Low expression of B2R on circulating progenitor cells indicated the poor outcomes of myocardial infarction.

1. Introduction

Cardiovascular disease is the major cause of death worldwide that frequently leads to irreversible heart failure [1]. Accompanied by the development of drug and invasive treatment, the mortality of ST-elevated myocardial infarction (STEMI) is lower than in the past. Despite the pathological process and inflammatory factors, the risk factors that influence the outcomes of STEMI remained not totally clear [2, 3].
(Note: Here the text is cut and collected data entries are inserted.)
/-- A write of ADC_SEQ[e] or of ADC_CTL: an entry in flight keeps its latched fields, and its result says that the
route changed; an idle ADC whose parked input changes starts to track the new one (R111). -/
def routeWrite (n : Nat) (which : RouteWrite) (v : Word) (s : State) : State :=
  let a := s.adc n
  let parked := entryInput (s.parkWord n)
  let s1 := match which with
    | .seq e => s.setReg (Reg.ADC_SEQ (n / 4) (n % 4) e) (v &&& seqMask)
    | .control => s.setReg (Reg.ADC_CTL (n / 4) (n % 4)) (v &&& adcCtlMask)
  if a.running then
    match which with
    | .seq e =>
      if a.entry = e.val ∧ (v ^^^ a.word) &&& 0x6FF03F0F ≠ 0 then s1.setAdc n { a with routeChanged := true } else s1
    | .control => s1
  else if entryInput (s1.parkWord n) ≠ parked then s1.setAdc n { a with trackedSince := s.now } else s1

def execRouteChange (adc : Fin 24) (which : RouteWrite) (value : Word) (s : State) : Out :=
  .next (if s.sectorOn (adc.val / 4) then routeWrite adc which value s else s)

/-! ### Comparators (R116, R117, R486) -/

/-- The trip filter of comparator `k`, CMP_CTL.filt (R127). -/
def State.cmpFilt (s : State) (k : Nat) : Nat := s.fld (Reg.CMP_CTL (k / 12) (k % 12)) 23 18

/-- The output that the input, the enable, blanking and the hold allow (R116, R117). -/
def State.cmpWanted (s : State) (k : Nat) : Bool :=
  let c := s.comparator k
  s.bit (Reg.CMP_CTL (k / 12) (k % 12)) 31 && c.raw && !c.blanked && !c.held

/-- The output of comparator `k` follows: becoming active is an event, for the capture triggers too, and starts the
filter's count; becoming inactive drops its zone input (R486). -/
def cmpFollow (k : Nat) (s : State) : State :=
  let c := s.comparator k
  let a := Reg.CMP_STATUS (k / 12) (k % 12)
  if s.cmpWanted k then
    if c.out then s else
      let s1 := notePulse (comparatorPulse k) (noteSet a 2 (s.setReg a (s.reg a ||| 3)))
      let s2 := if s.bit (Reg.CMP_CTL (k / 12) (k % 12)) 17 then afeEvent (k / 12) (oneBit 8) s1 else s1
      zonesRefresh (k / 12) <|
        s2.setComparator k { c with out := true, activeSince := s.now, zoneIn := decide (s.cmpFilt k = 0) }
  else
    zonesRefresh (k / 12) <| (s.setBit a 0 false).setComparator k { c with out := false, zoneIn := false }

/-- The code at comparator `k`'s DAC: the ramp's while it runs, CMP_DAC otherwise (R117). -/
def State.dacCode (s : State) (k : Nat) : Nat :=
  let c := s.comparator k
  if c.ramping && s.bit (Reg.CMP_RAMP (k / 12) (k % 12)) 31 then c.dac / 4096
  else s.fld (Reg.CMP_DAC (k / 12) (k % 12)) 11 0

/-- Voltages in units of 1 µV / 4,096: the threshold code x 1.5 V / 4,096, and the hysteresis of 0, 10, 20 or 40 mV (R116,
R121, R127). -/
def State.cmpThreshold (s : State) (k : Nat) : Int := s.dacCode k * 1500000
def State.cmpHyst (s : State) (k : Nat) : Int :=
  match s.fld (Reg.CMP_CTL (k / 12) (k % 12)) 29 28 with
  | 0 => 0
  | 1 => 10000 * 4096
  | 2 => 20000 * 4096
  | _ => 40000 * 4096

/-- Does an input of `uv` µV make the output active, or inactive again: the hysteresis lies on the release side (R116)? -/
def State.cmpActivates (s : State) (k uv : Nat) : Bool :=
  if s.bit (Reg.CMP_CTL (k / 12) (k % 12)) 30 then decide ((uv * 4096 : Int) < s.cmpThreshold k)
  else decide (s.cmpThreshold k < (uv * 4096 : Int))
def State.cmpReleases (s : State) (k uv : Nat) : Bool :=
  if s.bit (Reg.CMP_CTL (k / 12) (k % 12)) 30 then decide (s.cmpThreshold k + s.cmpHyst k < (uv * 4096 : Int))
  else decide ((uv * 4096 : Int) < s.cmpThreshold k - s.cmpHyst k)

/-- The input of a comparator passes its threshold. -/
def execComparatorActive (input : ComparatorInput) (s : State) : Out :=
  .next (if s.sectorOn (input.comparator.val / 12) && s.cmpActivates input.comparator input.microvolts then
      cmpFollow input.comparator (s.setComparator input.comparator { s.comparator input.comparator with raw := true })
    else s)

def execComparatorInactive (input : ComparatorInput) (s : State) : Out :=
  .next (if s.sectorOn (input.comparator.val / 12) && s.cmpReleases input.comparator input.microvolts then
      cmpFollow input.comparator (s.setComparator input.comparator { s.comparator input.comparator with raw := false })
    else s)

/-- The output has been active for filt cycles: the zone input asserts (R486). -/
def zoneInputAssertEff (k : Nat) (s : State) : State :=
  if (s.comparator k).out then zonesRefresh (k / 12) (s.setComparator k { s.comparator k with zoneIn := true }) else s

def execZoneInputAssert (k : Fin 72) (s : State) : Out :=
  .next (if s.sectorOn (k.val / 12) then zoneInputAssertEff k s else s)

def execBlankingWindowClose (k : Fin 72) (s : State) : Out :=
  .next (if s.sectorOn (k.val / 12) then cmpFollow k (s.setComparator k { s.comparator k with blanked := false }) else s)

def execComparatorHoldEnd (k : Fin 72) (s : State) : Out :=
  .next (if s.sectorOn (k.val / 12) then cmpFollow k (s.setComparator k { s.comparator k with held := false }) else s)

/-- A write of CMP_CTL: a change of input, invert or hyst holds the output inactive; a new filt is compared with the
count reached; a new zone_mask shows the present zone input (R116, R486). -/
def cmpCtlWrite (k : Nat) (w : Word) (s : State) : State :=
  let a := Reg.CMP_CTL (k / 12) (k % 12)
  let c := s.comparator k
  let hold : Bool := decide ((w ^^^ s.reg a) &&& 0x7F000000 ≠ 0)
  let filt := fieldOf w 23 18
  let asserted := c.out && (c.zoneIn || decide (filt ≤ s.now - c.activeSince))
  let s1 := (s.setReg a w).setComparator k { c with held := c.held || hold, zoneIn := asserted }
  zonesRefresh (k / 12) (cmpFollow k s1)

/-- An edge of a pair's output opens, or restarts, the blanking windows that select it (R117): `edge` is 0 A rising,
1 A falling, 2 B rising, 3 B falling. -/
def blankOpen (pair edge : Nat) (s : State) : State :=
  let sec := pair / 16
  forEach (List.range 12) (fun i s =>
    let w := s.reg (Reg.CMP_BLANK sec i)
    if bitAt w 31 && decide (fieldOf w 29 28 = edge) && decide (fieldOf w 27 24 = pair % 16) &&
        decide (fieldOf w 9 0 ≠ 0) then
      cmpFollow (12 * sec + i) (s.setComparator (12 * sec + i) { s.comparator (12 * sec + i) with blanked := true })
    else s) s

/-- A period event of group `g` restarts the DAC ramps of the comparators whose blanking pair it holds (R117). -/
def dacRampRestart (g : Nat) (s : State) : State :=
  let sec := g / 4
  forEach (List.range 12) (fun i s =>
    if s.bit (Reg.CMP_RAMP sec i) 31 && decide (s.fld (Reg.CMP_BLANK sec i) 27 24 / 4 = g % 4) then
      let k := 12 * sec + i
      s.setComparator k { s.comparator k with ramping := true, dac := s.fld (Reg.CMP_DAC sec i) 11 0 * 4096 }
    else s) s

/-- One cycle of every running ramp: the DAC falls by step and stops at 0 (R117). -/
def dacRampTick (s : State) : State :=
  forEach (s.comparators.map (·.1)) (fun k s =>
    if (s.comparator k).ramping && s.bit (Reg.CMP_RAMP (k / 12) (k % 12)) 31 then
      s.setComparator k { s.comparator k with dac := (s.comparator k).dac - s.fld (Reg.CMP_RAMP (k / 12) (k % 12)) 15 0 }
    else s) s
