/-- Stage 1: the bank requested takes effect, everything that is not predicted is latched (R133, R134, R140). -/
def latchUpdate (k : Nat) (start : Word × Nat) (s0 : State) : State :=
  let s := joinMissed k s0
  let c := s.ctx k
  let bank := c.bankWanted.getD (s.bit (Reg.LOOP_BANK k) 8)
  let rs := s.reg (Reg.LOOP_REF_SRC k)
  let src := s.reg (Reg.LOOP_OUTV (fieldOf rs 8 0) (fieldOf rs 17 16))
  let ref (a : Nat) : Word := if bitAt rs 31 && decide (fieldOf rs 30 30 = a) then src else s.reg (Reg.LOOP_REF k a)
  let n := s.fld (Reg.LOOP_ANGLE k) 7 0
  let angled := s.bit (Reg.LOOP_ANGLE k) 31
  let needs := !angled && (decide (s.loopTransform k ≠ 0) || s.threePhaseMap k)
  let f := takeFree 32 s
  let s1 := if needs then f.2 else s
  let pred := decide (s.loopPredictor k ≠ 0) && decide (s.awaitedInputs k ≠ []) && s.hasHistory k &&
    decide (s.loopType k ≠ 4)
  let s2 := s1.setCtx k { c with
    stage := .waiting, queued := c.queued.drop 1, issuedAt := s.now + 1, start := start.1, startAt := start.2, bank := bank, bankWanted := none
    ref0 := ref 0, ref1 := ref 1, raw := (s.inputs k).map (s.rawIn k), fetched := s.tick32, time0 := s.inTime k 0
    angPhase := if angled then lowWord (s.spn n).pos else if needs then f.1 else 0
    angVel := if angled then (s.reg (Reg.SPN_VEL n)).toInt else 0
    predicted := pred, pend := none }
  let s3 := takeSamples k ((s.inputs k).filter fun i => !s.awaited k i) s2
  countWrap (Reg.LOOP_UPDATES k) 1 (s3.setBit (Reg.LOOP_BANK k) 8 bank)

/-- A CORE context posts y[0]; a sample that no core has taken is replaced, which counts as an overrun (R147). -/
def postSample (k : Nat) (s : State) : State :=
  let c := s.ctx k
  let lost : Bool := decide (c.stage = .posted ∧ c.taken = [])
  let s1 := s.setCtx k { c with
    stage := .posted, post := (s.scaleIn k c.bank 0 (c.raw.getD 0 0)).v, taken := [] }
  if lost then loopOverrun k s1 else s1

/-- A start fires: it is queued, or dropped as an overrun where the update in flight and one start, or two starts before
the first issues, hold both places (R132). A sample that arrives for a CORE context started by arrival replaces one that
no core has taken (R147). -/
def loopStartEff (k : Nat) (s : State) : State :=
  let c := s.ctx k
  if !(s.takesStarts k && s.startCame k) then s
  else if s.loopType k = 4 ∧ s.fld (Reg.LOOP_START k) 30 29 = 3 ∧ c.stage = .posted ∧ c.taken = [] then
    postSample k (takeSamples k (s.inputs k) s)
  else if (if c.stage = .idle then 2 else 1) ≤ c.queued.length then loopOverrun k s
  else s.setCtx k { c with queued := c.queued ++ [(s.tick32, s.now)] }

def execLoopStartEvent (ctx : Fin 384) (s : State) : Out := .next (onLoop ctx (loopStartEff ctx) s)

/-- The inputs are all true samples: the update is posted to a core, or enters the recompute lane, counted as recomputed
with a predictor; a lane already busy in the engine counts a wait (R133, R142, R146, R147). -/
def enterLane (k : Nat) (s0 : State) : State :=
  if s0.loopType k = 4 then postSample k s0
  else
    let s := if s0.loopPredictor k = 0 then s0 else rcUp (Reg.LOOP_SPEC_RECOMPUTE k) 1 0xFFFFFFFF s0
    let e := k / 8
    let busy := (List.range 8).any fun j => decide (8 * e + j ≠ k ∧ (s.ctx (8 * e + j)).stage = .lane)
    let s1 := s.setCtx k { s.ctx k with stage := .lane }
    if busy then rcUpFld (Reg.LE_WAITS e) 15 0 1 s1 else s1
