/-- A read that may have failed detection: `own` is the reader's own route for a line of DRAM, which ends without a machine
check; other memory, and a reader without a route, meet one (R432). -/
def fetchCheck (own : Bool) (f : MasterFault × Nat) (s : State) : State :=
  if f.1 = .detection then
    (if own && decide ((s.region none f.2).1 = .dram) then countPoisoned (countDetect s) else detectCheck f.2 s)
  else s

/-- The pieces of `n` bytes from `a`, each within one 16-byte beat: address and length. -/
def beatsOf (a : Nat) : Nat → Nat → List (Nat × Nat)
  | _, 0 => []
  | 0, _ => []
  | fuel + 1, n =>
    let k := min n (16 - a % 16)
    (a, k) :: beatsOf (a + k) fuel (n - k)

/-- Read a run of bytes beat by beat; the first fault ends it. -/
def masterReadAll (st kind num : Nat) : List (Nat × Nat) → State → Except (MasterFault × Nat) (List Byte) × State
  | [], s => (.ok [], s)
  | (a, n) :: r, s =>
    match masterRead st kind num a n s with
    | (.error f, s1) => (.error f, s1)
    | (.ok bs, s1) =>
      match masterReadAll st kind num r s1 with
      | (.error f, s2) => (.error f, s2)
      | (.ok bs', s2) => (.ok (bs ++ bs'), s2)

def masterReadRun (st kind num a n : Nat) (s : State) : Except (MasterFault × Nat) (List Byte) × State :=
  masterReadAll st kind num (beatsOf a (n + 1) n) s

/-- Write a run of bytes beat by beat; the first fault ends it. -/
def masterWriteAll (st kind num : Nat) : List (Nat × Nat) → List Byte → State → Option (MasterFault × Nat) × State
  | [], _, s => (none, s)
  | (a, n) :: r, bs, s =>
    match masterWrite st kind num a (bs.take n) s with
    | (some f, s1) => (some f, s1)
    | (none, s1) => masterWriteAll st kind num r (bs.drop n) s1

def masterWriteRun (st kind num a : Nat) (bs : List Byte) (s : State) : Option (MasterFault × Nat) × State :=
  masterWriteAll st kind num (beatsOf a (bs.length + 1) bs.length) bs s

/-- The entries that an invalidation of this scope takes away (R301). -/
def invalidates (scope st va : Nat) (x : Nat × TlbEntry) : Bool :=
  match scope with
  | 0 => true
  | 1 => decide (x.1 = st)
  | _ => decide (x.1 = st) && (if x.2.section_ then decide (x.2.va = va / 2 ^ 22) else decide (x.2.va = va / 2 ^ 12))

def iommuInvDoneEff (s : State) : State :=
  let w := s.reg Reg.IOMMU_INV
  if bitAt w 31 then
    { s with iotlb := s.iotlb.filter fun x => !invalidates (fieldOf w 30 29) (fieldOf w 7 0) (s.reg Reg.IOMMU_INV_ADDR).toNat x }.setReg
      Reg.IOMMU_INV 0
  else s

/-- A write of IOMMU_INV (R289, R301): scope 0b11 is ignored. The scope is kept behind busy until it completes; an
invalidation still busy then completes first (log entry 38). -/
def iommuInvWrite (v : Word) (s : State) : State :=
  if fieldOf v 30 29 = 3 then s else (iommuInvDoneEff s).setReg Reg.IOMMU_INV ((v &&& 0x600000FF) ||| 0x80000000)

def execIommuInv (value : Word) (s : State) : Out := .next (if s.fclkOn then iommuInvWrite value s else s)

def execIommuInvDone (s : State) : Out := .next (if s.fclkOn then iommuInvDoneEff s else s)

/-! ### DMA channels (R290 to R298, R301, R302) -/

def State.dmaCh (s : State) (c : Nat) : DmaCh := tabGet {} c s.dma
def State.setDmaCh (s : State) (c : Nat) (x : DmaCh) : State := { s with dma := tabSet {} c x s.dma }

def dmaIdle : Nat := 0
def dmaRunning : Nat := 1
def dmaWaiting : Nat := 2
def dmaPaced : Nat := 3
def dmaSuspended : Nat := 4
def dmaStopped : Nat := 5
def dmaParted : Nat := 6

def State.dmaState (s : State) (c : Nat) : Nat := s.fld (Reg.DMA_CH_STATUS c) 31 29
def setDmaState (c st : Nat) (s : State) : State := s.setFld (Reg.DMA_CH_STATUS c) 31 29 st
def setDmaCause (c k : Nat) (s : State) : State := s.setFld (Reg.DMA_CH_STATUS c) 28 26 k
def dmaEvent (c : Nat) (bits : Word) (s : State) : State :=
  raiseStatus (Reg.DMA_CH_STATUS c) (Reg.DMA_CH_IRQ_EN c) (1408 + c) bits s
def State.dmaEnabled (s : State) (c : Nat) : Bool := s.bit (Reg.DMA_CH_CTL c) 31
def State.dmaPending (s : State) (c : Nat) : Nat := s.fld (Reg.DMA_CH_STATUS c) 23 16
def State.dmaOn (s : State) : Bool := s.fclkOn
def State.dmaEngineOn (s : State) : Bool := s.bit Reg.DMA_ENG_CTL 31 && !s.bit Reg.DMA_ENG_STATUS 31

/-- Words of the descriptor in hand (R290). -/
def DmaCh.word (x : DmaCh) (i : Nat) : Word := x.desc.getD i 0
def DmaCh.length (x : DmaCh) : Nat := if fieldOf (x.word 0) 23 0 = 0 then 2 ^ 24 else fieldOf (x.word 0) 23 0
def DmaCh.srcSpace (x : DmaCh) : Nat := fieldOf (x.word 1) 31 30
def DmaCh.dstSpace (x : DmaCh) : Nat := fieldOf (x.word 1) 29 28
def DmaCh.srcCirc (x : DmaCh) : Bool := bitAt (x.word 1) 27
def DmaCh.dstCirc (x : DmaCh) : Bool := bitAt (x.word 1) 26
def DmaCh.wrap (x : DmaCh) : Nat := fieldOf (x.word 1) 25 21
def DmaCh.paced (x : DmaCh) : Bool := bitAt (x.word 1) 20
def DmaCh.burst (x : DmaCh) : Nat := fieldOf (x.word 1) 19 16 + 1
def DmaCh.src (x : DmaCh) : Nat := (pairOf (x.word 3) (x.word 2)).toNat
def DmaCh.dst (x : DmaCh) : Nat := (pairOf (x.word 5) (x.word 4)).toNat
def DmaCh.next (x : DmaCh) : Nat := fieldOf (x.word 7) 7 0 * 2 ^ 32 + fieldOf (x.word 6) 31 5 * 32

/-- The address of byte `k` on a side (R292): a peripheral side stays at its register. -/
def sideAddr (space : Nat) (circ : Bool) (wrap base k : Nat) : Nat :=
  if space = 3 then base
  else if circ then base / 2 ^ wrap * 2 ^ wrap + (base + k) % 2 ^ wrap
  else base + k

def DmaCh.srcAt (x : DmaCh) (k : Nat) : Nat := sideAddr x.srcSpace x.srcCirc x.wrap x.src k
def DmaCh.dstAt (x : DmaCh) (k : Nat) : Nat := sideAddr x.dstSpace x.dstCirc x.wrap x.dst k

/-- The descriptor's cases of undefined results for the channel: bits not named (R290), and a length or a wrap out of
range (R292). -/
def DmaCh.undefined (x : DmaCh) : Bool :=
  decide (x.word 0 &&& 0x07000000 ≠ 0) || decide (x.word 1 &&& 0x0000FFFF ≠ 0) || decide (x.word 6 &&& 0x1F ≠ 0) ||
    decide (x.word 7 &&& 0xFFFFFF00 ≠ 0) ||
    ((decide (x.srcSpace = 3) || decide (x.dstSpace = 3)) && decide (x.length % 4 ≠ 0)) ||
    (((x.srcCirc && decide (x.srcSpace ≠ 3)) || (x.dstCirc && decide (x.dstSpace ≠ 3))) &&
      decide (x.wrap < 6 ∨ 24 < x.wrap))

/-- Undefined results for a channel: its status and progress are open (R40). -/
def dmaUndefined (c : Nat) (s : State) : State :=
  let f := takeFree 32 (s.setDmaCh c {})
  let s1 := f.2.setReg (Reg.DMA_CH_STATUS c) (f.1 &&& 0xFCFF00FC)
  freeReg (Reg.DMA_CH_SRC_LO c) (freeReg (Reg.DMA_CH_SRC_HI c) (freeReg (Reg.DMA_CH_DST_LO c)
    (freeReg (Reg.DMA_CH_DST_HI c) (freeReg (Reg.DMA_CH_REMAIN c) s1))))

/-- The progress registers show the element at the channel's present point (R301). -/
def dmaProgress (c : Nat) (s : State) : State :=
  let x := s.dmaCh c
  let a := x.srcAt x.moved
  let b := x.dstAt x.moved
  ((((s.setReg (Reg.DMA_CH_SRC_LO c) (toWord a)).setReg (Reg.DMA_CH_SRC_HI c) (toWord (a / 2 ^ 32))).setReg
    (Reg.DMA_CH_DST_LO c) (toWord b)).setReg (Reg.DMA_CH_DST_HI c) (toWord (b / 2 ^ 32))).setReg
    (Reg.DMA_CH_REMAIN c) (toWord (x.length - x.moved))

/-- A fault attributed to the channel suspends it (R296). -/
def dmaSuspend (c cause addr : Nat) (s : State) : State :=
  dmaEvent c (oneBit 6) (setDmaCause c cause (setDmaState c dmaSuspended
    ((s.setReg (Reg.DMA_CH_FADDR_LO c) (toWord addr)).setReg (Reg.DMA_CH_FADDR_HI c) (toWord (addr / 2 ^ 32)))))
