def voicesStep (s : State) : State :=
  forEach (List.range 32) (fun v s => voiceMove v (voiceSample v s)) s

/-- VC_STATUS as it reads (R373). -/
def State.vcStatus (s : State) (v : Nat) : Word :=
  let x := s.voice v
  toWord (x.stage * 2 ^ 29 + (s.fld (Reg.VC_ADDR v) 15 0 + x.place / 2 ^ 24) % 65536)

/-! ### Routes (R367, R368) -/

def State.busDomain (s : State) (b : Nat) : Nat := s.fld (Reg.AUD_BUS_CTL b) 30 29

/-- The domain of a source (R360, R363 to R367). -/
def State.srcDomain (s : State) (kind src : Nat) : Nat :=
  match kind with
  | 0 => 0
  | 1 => 1
  | 2 => boolNat (s.bit (Reg.TDM_CTL (src / 16 % 4)) 28)
  | 3 => 2
  | _ => s.busDomain (src % 16)

/-- Does the instance name a kind or a number of source that is not listed (R367, R374)? -/
def RtInst.unlisted (i : RtInst) : Bool :=
  match i.kind with
  | 0 => decide (32 ≤ i.src)
  | 1 => decide (16 ≤ i.src)
  | 2 => decide (64 ≤ i.src)
  | 3 => decide (8 ≤ i.src)
  | 4 => decide (16 ≤ i.src)
  | _ => true

/-- The bridge that an instance passes: source and destination domain; none within one domain (R367). -/
def State.bridgeOf (s : State) (i : RtInst) : Option (Nat × Nat × Nat) :=
  if i.unlisted ∨ s.srcDomain i.kind i.src = s.busDomain i.bus then none else some (i.kind, i.src, s.busDomain i.bus)

/-- The bridges in use, each once. -/
def State.bridges (s : State) : List (Nat × Nat × Nat) :=
  ((s.audio.routes.flatMap fun r => r.2.inst.toList ++ r.2.fade.toList).filterMap s.bridgeOf).dedup

/-- The numerator of an instance's present gain over 4,096 len; its ramp is linear (R368). -/
def RtInst.gainNum (i : RtInst) : Nat :=
  if i.len = 0 then i.last else ((i.first : Int) * i.len + ((i.last : Int) - i.first) * (min i.done i.len : Nat)).toNat
def RtInst.gainDen (i : RtInst) : Nat := max 1 i.len

/-- The present gain in UQ4.12. -/
def RtInst.gain (i : RtInst) : Nat := i.gainNum / i.gainDen
def RtInst.settled (i : RtInst) : Bool := decide (i.len ≤ i.done)
def RtInst.rampTo (i : RtInst) (g n : Nat) : RtInst := { i with first := i.gain, last := g, len := n, done := 0 }

/-- Would the instance find a bridge, with `used` in use (R367, R368)? -/
def State.bridgeFree (s : State) (used : List (Nat × Nat × Nat)) (i : RtInst) : Bool :=
  match s.bridgeOf i with
  | none => true
  | some b => used.contains b || decide (used.length < 16)

/-- Apply a staged route (R368): the result word. -/
def routeApply (g0 g1 : Word) (s : State) : Word × State :=
  let r := fieldOf g0 6 0
  let x := s.route r
  let on := bitAt g0 31
  let kind := fieldOf g0 30 28
  let src := fieldOf g0 13 8
  let bus := fieldOf g0 23 20
  let n := max 1 (s.samplesIn (s.busDomain bus) (fieldOf g1 8 0 + 1))
  let fresh : RtInst := { kind := kind, src := src, bus := bus, first := 0, last := fieldOf g1 31 16, len := n }
  let start : Route → Word × State := fun y =>
    if s.bridgeFree s.bridges fresh then (0, s.setRoute r { y with inst := some fresh, releasing := false, parted := false, sawDisable := false })
    else (0x80000001, s)
  if x.parted then
    if !on then (0, s.setRoute r { x with sawDisable := true })
    else if x.sawDisable then start {}
    else (0x80000003, s)
  else
    match x.inst with
    | none => if on then start x else (0, s)
    | some i =>
      if !on then
        (0, s.setRoute r { x with inst := some (i.rampTo 0 n), releasing := true })
      else if i.kind = kind ∧ i.src = src ∧ i.bus = bus then
        (0, s.setRoute r { x with inst := some (i.rampTo (fieldOf g1 31 16) n), releasing := false })
      else if !s.bridgeFree (s.setRoute r { x with fade := none }).bridges fresh then (0x80000001, s)
      else if x.fade.isNone ∧ 32 ≤ (s.audio.routes.filter fun y => y.2.fade.isSome).length then (0x80000002, s)
      else
        let s1 := s.setRoute r { x with inst := some fresh, fade := some (i.rampTo 0 n), releasing := false }
        (0, if x.fade.isSome then audEvent (oneBit 5) s1 else s1)

def execAudRtApply (q : Requester) (s : State) : Out :=
  .next (if s.mediaOn then
      answerWith q (routeApply (s.reg (ownKey q Reg.AUD_RT_STG0)) (s.reg (ownKey q Reg.AUD_RT_STG1)) s)
    else s)

/-- A ramp or crossfade has ended: its fade slot or its bridge is released (R368). -/
def rampDoneEff (r : Nat) (s : State) : State :=
  let x := s.route r
  let y : Route := match x.fade with
    | some f => if f.settled then { x with fade := none } else x
    | none => x
  match y.inst with
  | some i => if y.releasing && i.settled then s.setRoute r { y with inst := none, releasing := false } else s.setRoute r y
  | none => s.setRoute r y

def execRampDone (r : Fin 128) (s : State) : Out := .next (if s.mediaOn then rampDoneEff r s else s)

/-- AUD_RT_STATUS as it reads (R373). -/
def State.rtStatus (s : State) (r : Nat) : Word :=
  let x := s.route r
  let g := match x.inst with
    | some i => i.gain
    | none => 0
  withBit (withBit (withBit (toWord (g % 65536)) 31 (x.inst.isSome && !x.releasing)) 30 (x.fade.isSome || x.releasing)) 29 x.parted

/-! ### Sums, meters, outputs (R361, R362, R367 to R370) -/

def satQ923 (z : Int) : Int := clampInt (-0x80000000) 0x7FFFFFFF z
def satFull (z : Int) : Int := clampInt (-0x800000) 0x7FFFFF z

/-- A source's value within its own domain (R362 to R367). -/
def State.srcValue (s : State) (kind src : Nat) : Int :=
  match kind with
  | 0 => (s.voice (src % 32)).out
  | 1 => tabGet 0 (src % 16) s.audio.pdm
  | 2 => tabGet 0 src s.audio.tdm2
  | 3 => tabGet 0 (src % 8) s.audio.carrier
  | _ => (s.bus (src % 16)).sum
Stem and progenitor cells derived from bone marrow get into circulating blood immediately when ischemic injury occur [4–7]. Stem and progenitor cells participated in repairing post-STEMI. Previous studies revealed that endothelial progenitor cells (EPCs) are capable of angiogenesis and differentiating into endothelial cells which are candidates for vascular regeneration [8, 9]. It can be concluded that the mobilization of stem cells and progenitor cells benefits the outcomes of ischemic damage. CD34 is a widely known marker of progenitor cells. CD34-positive cells can be found in peripheral blood [10]. However, it is unknown if CD34 have a relationship with the outcomes of myocardial ischemia damage.

B2 receptor (B2R) is the receptor of bradykinin which is important for the effect of bradykinin and is expressed on several cells including some progenitor cells, for example, EPCs. B2R has a key role in the angiogenesis [11]. We suggest a hypothesis that expression of B2R on circulating CD34-positive cells has the relationship to the prognosis of myocardial infarction.

2. Methods

2.1. Study Population

Between October 2013 and December 2014, 174 STEMI patients who consecutively underwent coronary angiography in Yi Ji Shan Hospital affiliated to Wan Nan Medical College were involved in the study. The definition of myocardial infarction was described previously [12]. Patients who have cancer, stroke, old myocardial infarction, severe liver dysfunction, chronic renal disease, heart failure (Killip III-IV), autoimmune diseases, and infection diseases, received stent implantation before, are receiving hormone and/or immunosuppressant therapy and hemodialysis, and died before discharge from the hospital were excluded. Also, lack of clinical document was excluded. All patients were asked to confirm their agreement to accept the 48 months of follow-up by providing written informed consent. This trial design was approved by the Ethics Committee in Yi Ji Shan Hospital (Approval number: 2013YJYSYLL108.1) and performed according to the Declaration of Helsinki.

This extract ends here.